Structurally characterized Cr36+ and Cr37+ compounds are listed in Table 15.1. The variability of the Cr–Cr bond lengths in these structures is compounded by the fact that the Cr3 chains can exist in symmetric (D4) or unsymmetric (C4) forms. The question of whether a Cr36+ chain is symmetrical or unsymmetrical appears to have its answer in the properties of the bridging and axial ligands.

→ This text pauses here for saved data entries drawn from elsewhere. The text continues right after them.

/-- CSPW and BMAP of a context (R257, R258). -/
def State.cspw (s : State) (n : Nat) (c : Fin 8) : Word := reg (s.clus (clusOf n)).regs (0x10 * (8 * posOf n + c.val))
def State.bmap (s : State) (n : Nat) (c : Fin 8) : Word := reg (s.clus (clusOf n)).regs (0x10 * (8 * posOf n + c.val) + 8)
def State.cspOk (s : State) (n : Nat) (c : Fin 8) (off : Int) (len : Nat) : Bool :=
  decide (0 ≤ off ∧ off + len ≤ nfld (s.cspw n c).toNat 10 11 * 65536)
def State.cspPa (s : State) (n : Nat) (c : Fin 8) (off : Nat) : Nat := nfld (s.cspw n c).toNat 0 10 * 65536 + off
def Cluster.wr (k : Cluster) (pa : Nat) (bs : List Byte) : Cluster :=
  { k with csp := writeBytes k.csp pa bs, cspBad := healWords k.cspBad pa bs.length, cspSoft := healWords k.cspSoft pa bs.length }
def Cluster.corr (k : Cluster) (pa n : Nat) : Cluster :=
  let hit := k.cspSoft.filter fun w => hitsWord [w] pa n
  { k with cspSoft := k.cspSoft.filter (fun w => !hitsWord [w] pa n), regs := if hit.isEmpty then k.regs else bumpReg k.regs 0xac0 hit.length }

/-! ## Physical memory (R310) -/

/-- Where a physical address lies: 0 far, 1 Hearth near, 2 + d near memory of die d. -/
def memHome (a : Nat) : Option Nat :=
  if a < Config.farSize then some 0
  else if Config.hearthBase ≤ a ∧ a < Config.hearthBase + Config.hearthSize then some 1
  else if Config.nearBase ≤ a ∧ (a - Config.nearBase) / Config.nearStep < 8 ∧ (a - Config.nearBase) % Config.nearStep < Config.nearSize then
    some (2 + (a - Config.nearBase) / Config.nearStep)
  else none
/-- The near-memory slice and the far-memory channel of an address (R310). -/
def nearSlice (a : Nat) : Nat := (a - Config.nearBase) % Config.nearStep / 4096 % 12
def farChan (a : Nat) : Nat := a / 256 % 24
/-- The code of the agent that is the home of an address (R301): a slice of near memory, the Hearth's, the far memory's. -/
def homeCode (a : Nat) : Nat := match memHome a with | some 0 => 0xfc | some 1 => 0xf8 | some _ => 0xc0 + nearSlice a | none => 0xf8
/-- The unloaded time of R385 for a global access from a die to a home. (DEDUCED, log 77.) -/
def homeL (die home : Nat) : Nat :=
  if home = 0 then 180 else if home = 1 then 64
  else if home - 2 = die then 36
  else if (home - 2) = (die + 1) % 8 ∨ (home - 2) = (die + 7) % 8 then 76 else 100
/-- The constant S of R319. (DEDUCED, log 77.) -/
def homeS (die home : Nat) : Nat :=
  if home = 0 then 190 else if home = 1 then 72
  else if home - 2 = die then 40
  else if (home - 2) = (die + 1) % 8 ∨ (home - 2) = (die + 7) % 8 then 84 else 110
def State.memRd (s : State) (pa n : Nat) : List Byte := readBytes s.mem pa n
def State.memWr (s : State) (pa : Nat) (bs : List Byte) : State :=
  { s with mem := writeBytes s.mem pa bs, hearth := { s.hearth with memBad := healWords s.hearth.memBad pa bs.length } }
def State.memWord (s : State) (pa : Nat) : Word := BitVec.ofNat 64 (leNat (s.memRd pa 8))
def State.setMemWord (s : State) (pa : Nat) (w : Word) : State := s.memWr pa (leBytes 8 w.toNat)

For Cr3(dpa)4Cl2, all of the known structures contain unsymmetrical molecules, though replacement of the chloride ligands by cyanide ligands results in a symmetrical complex of D4 symmetry.26 Complexes of the unsymmetrical amidinates also form symmetrical chains.23,27 Trichromium complexes of the ligands DPyF,22 DPhIP,20 and BPAP21 are all unsymmetrical, however, each with a very short Cr–Cr quadruple bond (< 2.0 Å) and a long distance to the isolated Cr(II) species (2.59 to 2.74 Å). Complexes with an unsymmetrical set of axial ligands, or no axial ligands at all, are in all cases unsymmetrical. Furthermore, all known Cr37+ compounds have unsymmetrical chains with short Cr24+ quadruple bonds and long distances to the isolated Cr3+ ions.24

All of the known trichromium compounds are paramagnetic. Variable temperature magnetic susceptibility data for both symmetrical and unsymmetrical Cr36+ compounds follow the Curie law with µeff = 4.6 - 5.1 µB corresponding to four unpaired electrons.11 Thus, it is not possible to distinguish between symmetrical and unsymmetrical compounds by magnetic susceptibility data alone. For the unsymmetrical Cr36+ compounds, the four unpaired electrons are thought to be localized on the isolated high spin Cr2+ ion (since the quadruply bonded Cr24+ unit is diamagnetic). In the case of the symmetrical Cr36+ species, the four unpaired electrons are thought to be delocalized over the Cr3 chain. A qualitative MO scheme for the symmetrical Cr3 compounds has been presented to account for this15 and it is shown in 15.9a. Since the Cr–Cr distances are fairly long, the β interactions of the dxy orbitals are neglected. Thus, the β orbitals and the / nonbonding orbitals are essentially degenerate, and using Hund’s rule to fill in the 12 electrons for a Cr36+ unit, the ground state therefore has S = 2.